Publish your result in DBS
The publication of the produced data to DBS allows to re-run over the produced data that has been published. The instructions to follow are below, and here is the link to the how to.
You have to add to the Crab configuration file more information specifying that you (will) want to publish and the data name to publish.
[USER]
....
publish_data = 1
publish_data_name = what_you_want
....
Warning:
- All the parameters related publication have to be added in the configuration file before creation of jobs, even if the publication step is executed after retrieving of job output.

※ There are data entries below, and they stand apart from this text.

theorem modeRequest_ev {μ : Nat} {r s : State} {a1 : Nat} {code : Nat} (h : Ev μ r s)
    (hm : Cov 0x7e00000000000000000000000000000000000000008000000000000620100000000024000383a030 μ := by exact .use) :
    Ev μ r (modeRequest s a1 code) := by
  unfold modeRequest
  repeat' with_reducible first
    | assumption | exact .inl .use | exact .inr rfl | exact Cov.use
    | (refine fun (h' : Ev _ _ _) => ?_) | apply modePending_ev | apply hostCommand_ev | apply modeRefuse_ev
    | apply Ev.iteR | split | apply Ev.upd | apply Ev.updT | rfl

theorem powerRequest_ev {μ : Nat} {r s : State} {a1 : Nat} {p : Nat} (h : Ev μ r s)
    (hm : Cov 0x7e000000000000000000000000000000000000000000000000000006201000000000040003838030 μ := by exact .use) :
    Ev μ r (powerRequest s a1 p) := by
  unfold powerRequest
  repeat' with_reducible first
    | assumption | exact .inl .use | exact .inr rfl | exact Cov.use
    | (extract_lets +onlyGivenNames -underBinder s'; refine Ev.cut (m := μ) (r := r) (x := s') ?_ ?_
       all_goals first | (intro h'; clear_value s') | subst s')
    | (extract_lets +onlyGivenNames -underBinder x'; subst x')
    | (refine fun (h' : Ev _ _ _) => ?_) | apply modeRefuse_ev
    | apply Ev.iteR | split | apply Ev.upd | apply Ev.updT | rfl

theorem modeReqWrite_ev {μ : Nat} {r s : State} {a1 : Nat} {v : Nat} (h : Ev μ r s)
    (hm : Cov 0x7e00000000000000000000000000000000000000008000000000000620100000000024000383a030 μ := by exact .use) :
    Ev μ r (modeReqWrite s a1 v) := by
  unfold modeReqWrite
  repeat' with_reducible first
    | assumption | exact .inl .use | exact .inr rfl | exact Cov.use
    | (extract_lets +onlyGivenNames -underBinder s'; refine Ev.cut (m := μ) (r := r) (x := s') ?_ ?_
       all_goals first | (intro h'; clear_value s') | subst s')
    | (extract_lets +onlyGivenNames -underBinder x'; subst x')
    | (refine fun (h' : Ev _ _ _) => ?_) | apply modeRefuse_ev | apply modeRequest_ev | apply powerRequest_ev
    | apply Ev.iteR | split | apply Ev.upd | apply Ev.updT | rfl

theorem ifHappens_ev {μ : Nat} {r s : State} {happens : Image → State → Bool} (h : Ev μ r s)
    (hm : Cov 0x8120101c0100000c00070004fd07fc4513828ffb3400e0007e0001f87c1e787380007e067fffefff87ff9ffed703f8308fffffc327a003ff810011001f66e039000dde30bf8007efffff μ := by exact .use) :
    Ev μ r (ifHappens s happens) := by
  unfold ifHappens
  repeat' with_reducible first
    | assumption | exact .inl .use | exact .inr rfl | exact Cov.use
    | (extract_lets +onlyGivenNames -underBinder s'; refine Ev.cut (m := μ) (r := r) (x := s') ?_ ?_
       all_goals first | (intro h'; clear_value s') | subst s')
    | (extract_lets +onlyGivenNames -underBinder x'; subst x')
    | (refine fun (h' : Ev _ _ _) => ?_) | apply sampledFrame_ev | apply nodeFrameStart_ev | exact RegIn.any .use
    | apply Ev.iteR | (apply Ev.fst; assumption) | (apply Ev.snd; assumption) | split | apply Ev.upd | apply Ev.updT | rfl

theorem rampOrigin_ev {μ : Nat} {r s : State} {b : Nat} (h : Ev μ r s)
    (hm : Cov 0x8120101c0100000c00070004fd07fc4513828ffb3400e0007e0001f87c1e787380007e067fffefff87ff9ffed703f8308fffffc327a003ff810011001f66e039000dde30bf8007efffff μ := by exact .use) :
    Ev μ r (rampOrigin s b) := by
  unfold rampOrigin
  repeat' with_reducible first
    | assumption | exact .inl .use | exact .inr rfl | exact Cov.use
    | (refine fun (h' : Ev _ _ _) => ?_) | (intro a hab) | apply ifHappens_ev | exact RegIn.any .use
    | apply Ev.iteR | split | apply Ev.upd | apply Ev.updT | rfl

theorem slotTime_ev {μ : Nat} {r s : State} {b : Nat} (h : Ev μ r s)
    (hm : Cov 0x8120101c0100000c00070004fd07fc4513828ffb3400e0007e0001f87c1e787380007e067fffefff87ff9ffed703f8308fffffc327a003ff810011001f66e039000dde30bf8007efffff μ := by exact .use) :
    Ev μ r (slotTime s b) := by
  unfold slotTime
  repeat' with_reducible first
    | assumption | exact .inl .use | exact .inr rfl | exact Cov.use
    | (refine fun (h' : Ev _ _ _) => ?_) | (intro a hab) | apply ifHappens_ev | exact RegIn.any .use
    | apply Ev.iteR | split | apply Ev.upd | apply Ev.updT | rfl

theorem busStatePersist_ev {μ : Nat} {r s : State} {b : Nat} (h : Ev μ r s)
    (hm : Cov 0x8120101c0100000c00070004fd07fc4513828ffb3400e0007e0001f87c1e787380007e067fffefff87ff9ffed703f8308fffffc327a003ff810011001f66e039000dde30bf8007efffff μ := by exact .use) :
    Ev μ r (busStatePersist s b) := by
  unfold busStatePersist
  repeat' with_reducible first
    | assumption | exact .inl .use | exact .inr rfl | exact Cov.use
    | (refine fun (h' : Ev _ _ _) => ?_) | (intro a hab) | apply ifHappens_ev | exact RegIn.any .use
    | apply Ev.iteR | split | apply Ev.upd | apply Ev.updT | rfl

theorem syncOk_ev {μ : Nat} {r s : State} {b : Nat} (h : Ev μ r s)
    (hm : Cov 0x8120101c0100000c00070004fd07fc4513828ffb3400e0007e0001f87c1e787380007e067fffefff87ff9ffed703f8308fffffc327a003ff810011001f66e039000dde30bf8007efffff μ := by exact .use) :
    Ev μ r (syncOk s b) := by
  unfold syncOk
  repeat' with_reducible first
    | assumption | exact .inl .use | exact .inr rfl | exact Cov.use
    | (refine fun (h' : Ev _ _ _) => ?_) | (intro a hab) | apply ifHappens_ev | exact RegIn.any .use
    | apply Ev.iteR | split | apply Ev.upd | apply Ev.updT | rfl

theorem syncTimeout_ev {μ : Nat} {r s : State} {b : Nat} (h : Ev μ r s)
    (hm : Cov 0x8120101c0100000c00070004fd07fc4513828ffb3400e0007e0001f87c1e787380007e067fffefff87ff9ffed703f8308fffffc327a003ff810011001f66e039000dde30bf8007efffff μ := by exact .use) :
    Ev μ r (syncTimeout s b) := by
  unfold syncTimeout
  repeat' with_reducible first
    | assumption | exact .inl .use | exact .inr rfl | exact Cov.use
    | (refine fun (h' : Ev _ _ _) => ?_) | apply ifHappens_ev | exact RegIn.any .use
    | apply Ev.iteR | split | apply Ev.upd | apply Ev.updT | rfl

theorem rampStall_ev {μ : Nat} {r s : State} {b : Nat} (h : Ev μ r s)
    (hm : Cov 0x8120101c0100000c00070004fd07fc4513828ffb3400e0007e0001f87c1e787380007e067fffefff87ff9ffed703f8308fffffc327a003ff810011001f66e039000dde30bf8007efffff μ := by exact .use) :
    Ev μ r (rampStall s b) := by
  unfold rampStall
  repeat' with_reducible first
    | assumption | exact .inl .use | exact .inr rfl | exact Cov.use
    | (refine fun (h' : Ev _ _ _) => ?_) | apply ifHappens_ev | exact RegIn.any .use
    | apply Ev.iteR | split | apply Ev.upd | apply Ev.updT | rfl

theorem poleSlip_ev {μ : Nat} {r s : State} {b : Nat} (h : Ev μ r s)
    (hm : Cov 0x8120101c0100000c00070004fd07fc4513828ffb3400e0007e0001f87c1e787380007e067fffefff87ff9ffed703f8308fffffc327a003ff810011001f66e039000dde30bf8007efffff μ := by exact .use) :
    Ev μ r (poleSlip s b) := by
  unfold poleSlip
  repeat' with_reducible first
    | assumption | exact .inl .use | exact .inr rfl | exact Cov.use
    | (refine fun (h' : Ev _ _ _) => ?_) | apply ifHappens_ev | exact RegIn.any .use
    | apply Ev.iteR | split | apply Ev.upd | apply Ev.updT | rfl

- Publication is done in the phys03 instance of DBS3. If you belong to a PAG group, you have to publish your data to the DBS associated to your group, checking at the DBS access twiki page the correct DBS url and which role in voms you need to be an allowed user.
- Remember to change the ui_working_dir value in the configuration file to create a new project (if you don't use the default name of crab project), otherwise the creation step will fail with the error message "project already exists, please remove it before create new task ".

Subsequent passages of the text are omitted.